• Data under study
+-------+

@[simp] theorem State.key_setV (x : Reg) (b : Byte) (j : BitVec 4) : (s.setV x b).key j = s.key j := rfl
@[simp] theorem State.key_setI (w : Word) (j : BitVec 4) : (s.setI w).key j = s.key j := rfl
@[simp] theorem State.key_setPc (w : Word) (j : BitVec 4) : (s.setPc w).key j = s.key j := rfl
@[simp] theorem State.key_advance (k : Word) (j : BitVec 4) : (s.advance k).key j = s.key j := rfl
@[simp] theorem State.key_setSlot (k : BitVec 4) (w : Word) (j : BitVec 4) : (s.setSlot k w).key j = s.key j := rfl
@[simp] theorem State.key_setSp (k : BitVec 4) (j : BitVec 4) : (s.setSp k).key j = s.key j := rfl
@[simp] theorem State.key_clearPixels (j : BitVec 4) : (s.clearPixels).key j = s.key j := rfl
@[simp] theorem State.key_setDt (b : Byte) (j : BitVec 4) : (s.setDt b).key j = s.key j := rfl
@[simp] theorem State.key_setSt (b : Byte) (j : BitVec 4) : (s.setSt b).key j = s.key j := rfl
@[simp] theorem State.key_setRedraw (b : Bool) (j : BitVec 4) : (s.setRedraw b).key j = s.key j := rfl
@[simp] theorem State.key_setSound (b : Bool) (j : BitVec 4) : (s.setSound b).key j = s.key j := rfl
@[simp] theorem State.key_nextDraw (j : BitVec 4) : (s.nextDraw).key j = s.key j := rfl

@[simp] theorem State.pixel_setV (x : Reg) (b : Byte) (j : Nat) : (s.setV x b).pixel j = s.pixel j := rfl
@[simp] theorem State.pixel_setI (w : Word) (j : Nat) : (s.setI w).pixel j = s.pixel j := rfl
@[simp] theorem State.pixel_setPc (w : Word) (j : Nat) : (s.setPc w).pixel j = s.pixel j := rfl
@[simp] theorem State.pixel_advance (k : Word) (j : Nat) : (s.advance k).pixel j = s.pixel j := rfl
@[simp] theorem State.pixel_setSlot (k : BitVec 4) (w : Word) (j : Nat) : (s.setSlot k w).pixel j = s.pixel j := rfl
@[simp] theorem State.pixel_setSp (k : BitVec 4) (j : Nat) : (s.setSp k).pixel j = s.pixel j := rfl
@[simp] theorem State.pixel_setDt (b : Byte) (j : Nat) : (s.setDt b).pixel j = s.pixel j := rfl
@[simp] theorem State.pixel_setSt (b : Byte) (j : Nat) : (s.setSt b).pixel j = s.pixel j := rfl
@[simp] theorem State.pixel_setRedraw (b : Bool) (j : Nat) : (s.setRedraw b).pixel j = s.pixel j := rfl
@[simp] theorem State.pixel_setSound (b : Bool) (j : Nat) : (s.setSound b).pixel j = s.pixel j := rfl
@[simp] theorem State.pixel_nextDraw (j : Nat) : (s.nextDraw).pixel j = s.pixel j := rfl
@[simp] theorem State.pixel_driveKeypad (keys : Vector Bool 16) (j : Nat) : (s.driveKeypad keys).pixel j = s.pixel j := rfl

/-! ### The views under an update of their own field -/

theorem State.getV_setV (x : Reg) (b : Byte) (r : Reg) :
    (s.setV x b).getV r = if r = x then b else s.getV r := by
  simp only [State.getV, State.setV, Vector.getElem_set, BitVec.toNat_inj, eq_comm (a := x)]
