-- ==== Sys2Proof/Laws/Operands.lean ====
section
/-! SUPPORT. What the operand forms, the checks and the raise of a fault can give. -/

namespace Sys2Proof.Machine

variable (s : State)

/-! ### Preconditions -/

/-- A guarded effect completes exactly when its check passes. -/
theorem guarded_next {f : Option Fault} {r : Result} {t : State} :
    guarded f r = .next t ↔ f = none ∧ r = .next t := by
  cases f <;> simp [guarded, raise]

/-- A guarded effect faults by its check, or by what it guards. -/
theorem guarded_fault {f : Option Fault} {r : Result} {g : Fault} :
    guarded f r = .fault g ↔ f = some g ∨ f = none ∧ r = .fault g := by
  cases f <;> simp [guarded, raise]

/-- R44's check passes exactly when every byte exists. -/
theorem State.dataFault_none (len : Nat) : s.dataFault len = none ↔ DataFits s len := by
  cases len with
  | zero => simp [State.dataFault, DataFits]
  | succ k => simp [State.dataFault, State.dataAddr, DataFits]

/-- R44's check fails with the highest address, exactly when some byte does not exist. -/
theorem State.dataFault_some {len : Nat} {f : Fault} : s.dataFault len = some f ↔
    ¬ DataFits s len ∧ f = .outOfBounds .data (s.i.toNat + (len - 1)) := by
  cases len with
  | zero => simp [State.dataFault, DataFits]
  | succ k =>
    by_cases hk : s.i.toNat + k > 4095
    · have hd : ¬ DataFits s (k + 1) := by simp [DataFits]; omega
      rw [State.dataFault, if_pos hk]
      simp [hd, eq_comm]
    · have hd : DataFits s (k + 1) := by simp [DataFits]; omega
      rw [State.dataFault, if_neg hk]
      simp [hd]

/-- The key number check passes exactly when the key exists. -/
theorem State.keyFault_none (x : Reg) : s.keyFault x = none ↔ (s.getV x).toNat ≤ 15 := by
  simp [State.keyFault]

/-- The key number check fails with the key number, exactly when the key does not exist. -/
theorem State.keyFault_some {x : Reg} {f : Fault} : s.keyFault x = some f ↔
    15 < (s.getV x).toNat ∧ f = .outOfBounds .keypad (s.getV x).toNat := by
  unfold State.keyFault
  split <;> simp_all [eq_comm]

/-- The framebuffer check passes exactly when every index is inside. -/
theorem pixelFault_none (js : List Nat) : pixelFault js = none ↔ ∀ j ∈ js, j < Config.pixels := by
  simp [pixelFault]

/-! ### Operand forms -/

/-- A sprite's linear indices are those of its set bits (44_graphics R152). -/
theorem State.mem_spritePixels (vx vy rows j : Nat) :
    j ∈ s.spritePixels vx vy rows ↔
      ∃ r c, r < rows ∧ c < 8 ∧ (s.mem.read (s.i.toNat + r)).getLsbD (7 - c) = true ∧
        j = vx + c + 64 * (vy + r) := by
  simp only [State.spritePixels, spriteRow, spriteBit, spriteIndex, State.dataAddr,
    List.mem_flatMap, List.mem_map, List.mem_filter, List.mem_range]
  constructor
  · rintro ⟨r, hr, c, ⟨hc, hb⟩, rfl⟩
    exact ⟨r, c, hr, hc, hb, rfl⟩
  · rintro ⟨r, c, hr, hc, hb, rfl⟩
    exact ⟨r, hr, c, ⟨hc, hb⟩, rfl⟩

/-- The first answer of a search over the numbers below n. -/
theorem findSome_range {β : Type} (g : Nat → Option β) (n : Nat) (b : β) :
    (List.range n).findSome? g = some b ↔ ∃ r < n, g r = some b ∧ ∀ r' < r, g r' = none := by
  induction n with
  | zero => simp
  | succ n ih =>
    rw [List.range_succ, List.findSome?_append, Option.or_eq_some_iff, ih, List.findSome?_eq_none_iff]
    constructor
    · rintro (⟨r, h1, h2, h3⟩ | ⟨h1, h2⟩)
      · exact ⟨r, by omega, h2, h3⟩
      · exact ⟨n, by omega, by simpa using h2, fun r' hr => h1 r' (List.mem_range.mpr hr)⟩
    · rintro ⟨r, h1, h2, h3⟩
      by_cases h : r = n
      · subst h
        exact Or.inr ⟨fun r' hr => h3 r' (List.mem_range.mp hr), by simpa using h2⟩
      · exact Or.inl ⟨r, by omega, h2, h3⟩

/-- The first set bit of one sprite row that lies outside the framebuffer. -/
theorem State.find_spriteRow (x y : Reg) (r j : Nat) :
    (spriteRow (s.mem.read (s.dataAddr r)) (s.getV x).toNat (s.getV y).toNat r).find?
        (fun j => decide (Config.pixels ≤ j)) = some j ↔
      ∃ c < 8, SpriteSet s r c ∧ j = drawIndex s x y r c ∧ 2048 ≤ j ∧
        ∀ c' < c, SpriteSet s r c' → drawIndex s x y r c' ≤ 2047 := by
  unfold spriteRow
  rw [List.find?_map, List.find?_filter]
  simp only [Option.map_eq_some_iff, List.find?_range_eq_some]
  constructor
  · rintro ⟨c, ⟨h1, h2, h3⟩, rfl⟩
    simp at h1 h2 h3
    refine ⟨c, h2, h1.1, rfl, h1.2, fun c' hc' hs => ?_⟩
    rcases h3 c' hc' with h | h
    · exact absurd (show spriteBit _ _ = true from hs) (by simp [h])
    · exact Nat.le_of_lt_succ h
  · rintro ⟨c, h1, h2, rfl, h3, h4⟩
    refine ⟨c, ⟨?_, by simpa using h1, fun c' hc' => ?_⟩, rfl⟩
    · simp
      exact ⟨h2, h3⟩
    · simp
      cases hb : spriteBit (s.mem.read (s.dataAddr r)) c' with
      | false => exact Or.inl rfl
      | true => exact Or.inr (Nat.lt_succ_of_le (h4 c' hc' hb))

/-- The framebuffer check of a sprite fails with the first set bit, in scan order, outside the
framebuffer (44_graphics R152, 60_exceptions R181). -/
theorem State.pixelFault_some (x y : Reg) (n : Nibble) (f : Fault) :
    pixelFault (s.spritePixels (s.getV x).toNat (s.getV y).toNat n.toNat) = some f ↔
      ∃ j, FirstOutside s x y n j ∧ f = .outOfBounds .framebuffer j := by
  have hnone : ∀ r, (spriteRow (s.mem.read (s.dataAddr r)) (s.getV x).toNat (s.getV y).toNat r).find?
      (fun j => decide (Config.pixels ≤ j)) = none ↔
        ∀ c < 8, SpriteSet s r c → drawIndex s x y r c ≤ 2047 := by
    intro r
    simp [spriteRow, List.find?_eq_none]
    exact ⟨fun h c hc hs => Nat.le_of_lt_succ (h c hc hs),
      fun h c hc hs => Nat.lt_succ_of_le (h c hc hs)⟩
  have hsome : ∀ j, (s.spritePixels (s.getV x).toNat (s.getV y).toNat n.toNat).find?
      (fun j => decide (Config.pixels ≤ j)) = some j ↔ FirstOutside s x y n j := by
    intro j
    unfold State.spritePixels
    rw [List.find?_flatMap, findSome_range]
    simp only [s.find_spriteRow, hnone]
    constructor
    · rintro ⟨r, hr, ⟨c, hc, hs, hj, h2, h3⟩, h4⟩
      refine ⟨r, c, hr, hc, hs, hj, h2, ?_⟩
      rintro r' c' hc' (h | ⟨rfl, h⟩) hs'
      · exact h4 r' h c' hc' hs'
      · exact h3 c' h hs'
    · rintro ⟨r, c, hr, hc, hs, hj, h2, h3⟩
      exact ⟨r, hr, ⟨c, hc, hs, hj, h2, fun c' h hs' => h3 r c' (by omega) (Or.inr ⟨rfl, h⟩) hs'⟩,
        fun r' hr' c' hc' hs' => h3 r' c' hc' (Or.inl hr') hs'⟩
  unfold pixelFault
  simp only [Option.map_eq_some_iff, hsome]
  simp [eq_comm]

/-- The scan finds exactly the pressed keys (45_keypad_timers R163). -/
theorem State.mem_pressedKeys (k : BitVec 4) : k ∈ s.pressedKeys ↔ s.key k = true := by
  simp only [State.pressedKeys, List.mem_filter, List.mem_map, List.mem_range]
  constructor
  · exact fun h => h.2
  · exact fun h => ⟨⟨k.toNat, k.isLt, by simp⟩, h⟩

/-- The drawn key is one of the pressed ones. -/
theorem State.chosenKey_mem (k : BitVec 4) (ks : List (BitVec 4)) : s.chosenKey k ks ∈ k :: ks := by
  have h : Config.keyChoice s.draws % (ks.length + 1) < (k :: ks).length := by
    simpa using Nat.mod_lt _ (Nat.succ_pos _)
  unfold State.chosenKey
  rw [List.getD_eq_getElem _ _ h]
  exact List.getElem_mem h

@[simp] theorem State.regsThrough_length (x : Reg) : (s.regsThrough x).length = x.toNat + 1 := by
  simp [State.regsThrough]

/-- The k-th value stored by Fx55 is `V[k]` (43_index_memory R144). -/
theorem State.regsThrough_getD (x : Reg) {k : Nat} (hk : k ≤ x.toNat) :
    (s.regsThrough x).getD k 0 = s.getV (BitVec.ofNat 4 k) := by
  have : k < (s.regsThrough x).length := by simp; omega
  rw [List.getD_eq_getElem _ _ this]
  simp [State.regsThrough]

@[simp] theorem bcdDigits_length (b : Byte) : (bcdDigits b).length = 3 := rfl

end Sys2Proof.Machine
end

+-------+

• Task statement
Output the listing above word for word, from the opening line through the line that contains "(s.advance k).key j = s.key j := rfl", and leave out everything after it.

• Written solution
@[simp] theorem State.key_setV (x : Reg) (b : Byte) (j : BitVec 4) : (s.setV x b).key j = s.key j := rfl
@[simp] theorem State.key_setI (w : Word) (j : BitVec 4) : (s.setI w).key j = s.key j := rfl
@[simp] theorem State.key_setPc (w : Word) (j : BitVec 4) : (s.setPc w).key j = s.key j := rfl
@[simp] theorem State.key_advance (k : Word) (j : BitVec 4) : (s.advance k).key j = s.key j := rfl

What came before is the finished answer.